If a lackluster strain does make it in, the squid have a back-up punishment plan, McFall-Ngai notes. They deny the bacteria sustenance.
Just deal with it
Some mutualists may not punish or goad substandard partners at all, treating them just as a nuisance to live with. Consider that flower that gets drained of nectar by a bee that doesn’t pollinate. “A bunch of flowers get damaged — oops! You make more,” says ecologist Rebecca E. Irwin of Dartmouth College in Hanover, N.H.
So far, scientists haven’t found clear-cut evidence of punishment for potential pollinators that grab the nectar and run. That’s true even though species such as the flower Irwin studies, the scarlet gilia, produce fewer seeds after burglaries. This situation suggests that the cheaters aren’t destroying the partnership.
Bronstein also has studied plant-pollinator mutualisms and says they have left her cautious about automatically treating cheaters as horrible menaces that demand a response. In the jimsonweed that she studies, hawkmoths deliver pollen in exchange for nectar, but also lay eggs on the plants. If given the chance, larvae will quickly gnaw the plants’ leaves down to nubs.
Instead of preventing caterpillar gorging, the plant seems to excel in recovering from damage. New leaves sprout quickly, and life goes on for the jimsonweed.
Though new research has uncovered cases where cheaters pay heavy tolls, Bronstein says she would like to know how widespread those outcomes are.
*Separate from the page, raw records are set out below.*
theorem test_signal_detect : after (.signalDetectHeld p0 0x00FF) (line (fun p => { p with st := 1 })) (fun t => (t.port 0).step == 2 && ((t.port 0).lane 7).sd && !((t.port 0).lane 8).sd) = true ∧
    after (.signalDetectHeld p0 0x807F) (line (fun p => { p with st := 1 })) (fun t => (t.port 0).step == 1) = true := by decide +kernel
theorem test_converged : after (.receiverConverged p0) (line (fun p => { p with st := 1, step := 2, lanes := lit (fun l x => { x with sd := l < 8 }) }))
    (fun t => (t.port 0).step == 3 && (t.port 0).mode == 1) = true ∧
    after (.receiverConverged p0) (line (fun p => { p with st := 1, step := 2 })) (fun t => (t.port 0).st == 4 && (t.port 0).step == 1) = true := by decide +kernel
theorem test_receiver_timeout : after (.receiverStepTimeout p0 0x01FF) (line (fun p => { p with st := 1, step := 2, lanes := lit (fun _ x => x) }))
    (fun t => (t.port 0).step == 2 && !((t.port 0).lane 8).bad && ((t.port 0).lane 9).bad) = true := by decide +kernel
theorem test_alignment_timeout : after (.alignmentTimeout p0) (line (fun p => { p with st := 1, step := 3 })) (fun t => (t.port 0).step == 2) = true := by decide +kernel
theorem test_handshake_timeout : after (.handshakeTimeout p0) (line (fun p => { p with st := 1, step := 4 })) (fun t => (t.port 0).step == 3) = true := by decide +kernel
theorem test_failed_restart : after (.failedPortRestart p0) (line (fun p => { p with st := 4 })) (fun t => (t.port 0).st == 1) = true := by decide +kernel
theorem test_port_failed : after (.portFailedTimeout p0) (line (fun p => { p with st := 1, step := 3, leftStep1 := some 1000000000 })) (fun t => (t.port 0).st == 4) = true ∧
    after (.portFailedTimeout p0) (line (fun p => { p with st := 1, step := 3, leftStep1 := some 1000000001 })) (fun t => (t.port 0).st == 1) = true := by decide +kernel
theorem test_marker_locks : after (.markerRecognised p0 l3 9 (mark 6)) (line (fun _ => held 1)) (fun t => (t.port 0).align == 2 && (t.port 0).step == 4) = true ∧
    after (.markerRecognised p0 l3 9 (mark 7)) (line (fun _ => held 1)) (fun t => (t.port 0).align == 0 && ((t.port 0).lane 3).excl == [9]) = true := by decide +kernel
theorem test_marker_found : after (.markerRecognised p0 l3 9 (mark 6)) (line (fun p => { p with st := 1, step := 3 }))
    (fun t => (t.port 0).lastPair == some (6, 2000000000, 77) && ((t.port 0).lane 3).mlock) = true := by decide +kernel
theorem test_marker_missed : after (.markerMissed p0 l3) (line (fun _ => held 2)) (fun t => ((t.port 0).lane 3).missed == 1) = true ∧
    after (.markerMissed p0 l3) (line (fun _ => held 1)) (fun t => (t.port 0).align == 0) = true := by decide +kernel
theorem test_lane_bad : after (.laneBad p0 l3 1) (line (fun _ => held 2)) (fun t => ((t.port 0).lane 3).bad && (t.port 0).want == 2) = true ∧
    after (.laneBad p0 l3 2) (line (fun _ => badIf (fun l => l == 9))) (fun t => (t.port 0).step == 2 && (t.port 0).st == 1) = true := by decide +kernel
theorem test_degrade_send : after (.degradeSend p0) (line (fun _ => { badIf (fun l => l == 3) with want := 2 })) (fun t => (t.port 0).lcq == [[2, 2]]) = true := by decide +kernel
-- both ends go to 8 lanes once the markers of both show the request
theorem test_degrade_receive : after (.degradeReceive p0) (line (fun p => { p with frames := [degF], step := 5, st := 2, peerWant := 1, shown := 1 })) (fun t => (t.port 0).mode == 1 && (t.port 0).step == 3) = true ∧
    after (.degradeReceive p0) (line (fun p => { p with frames := [degF], step := 5, st := 2 })) (fun t => (t.port 0).mode == 0 && (t.port 0).want == 1) = true := by
  decide +kernel
theorem test_degrade_marker : after (.markerRecognised p0 l3 9 (markerBytes 3 6 16 0 0 3 77)) (line (fun _ => { badIf (fun l => l == 9) with want := 1, shown := 1, step := 5, st := 2 }))
    (fun t => (t.port 0).mode == 1 && (t.port 0).step == 3) = true := by decide +kernel
theorem test_link_init_send : after (.linkInitSend p0) (line (fun p => { p with step := 4, seen := true })) (fun t => (t.port 0).sentSeen && (t.port 0).lcq.map (fun b => b.take 4) == [[1, 1, 1, 2]]) = true := by
  decide +kernel
theorem test_link_init_receive : after (.linkInitReceive p0) (shake 1 3) (fun t => (t.port 0).st == 2 && (t.port 0).step == 5 && (t.port 0).peerPlace == 1) = true ∧
    after (.linkInitReceive p0) (shake 0 4) (fun t => (t.port 0).st == 3) = true := by decide +kernel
A new generation of models suggest that it is not hard to come up with conditions that allow cheater species to persist without annihilating the mutualism.
“The idea that cheaters are incredibly costly is too general an idea,” she says. Maybe the threat of cheating to the future of mutualisms is just exaggerated.
Cheaters would still have an effect, Bronstein says. They might change the evolutionary path of their teammates, but they might not end the partnership. Among critters, as among people, then, unfair behavior may amount to an annoying, persistent part of life.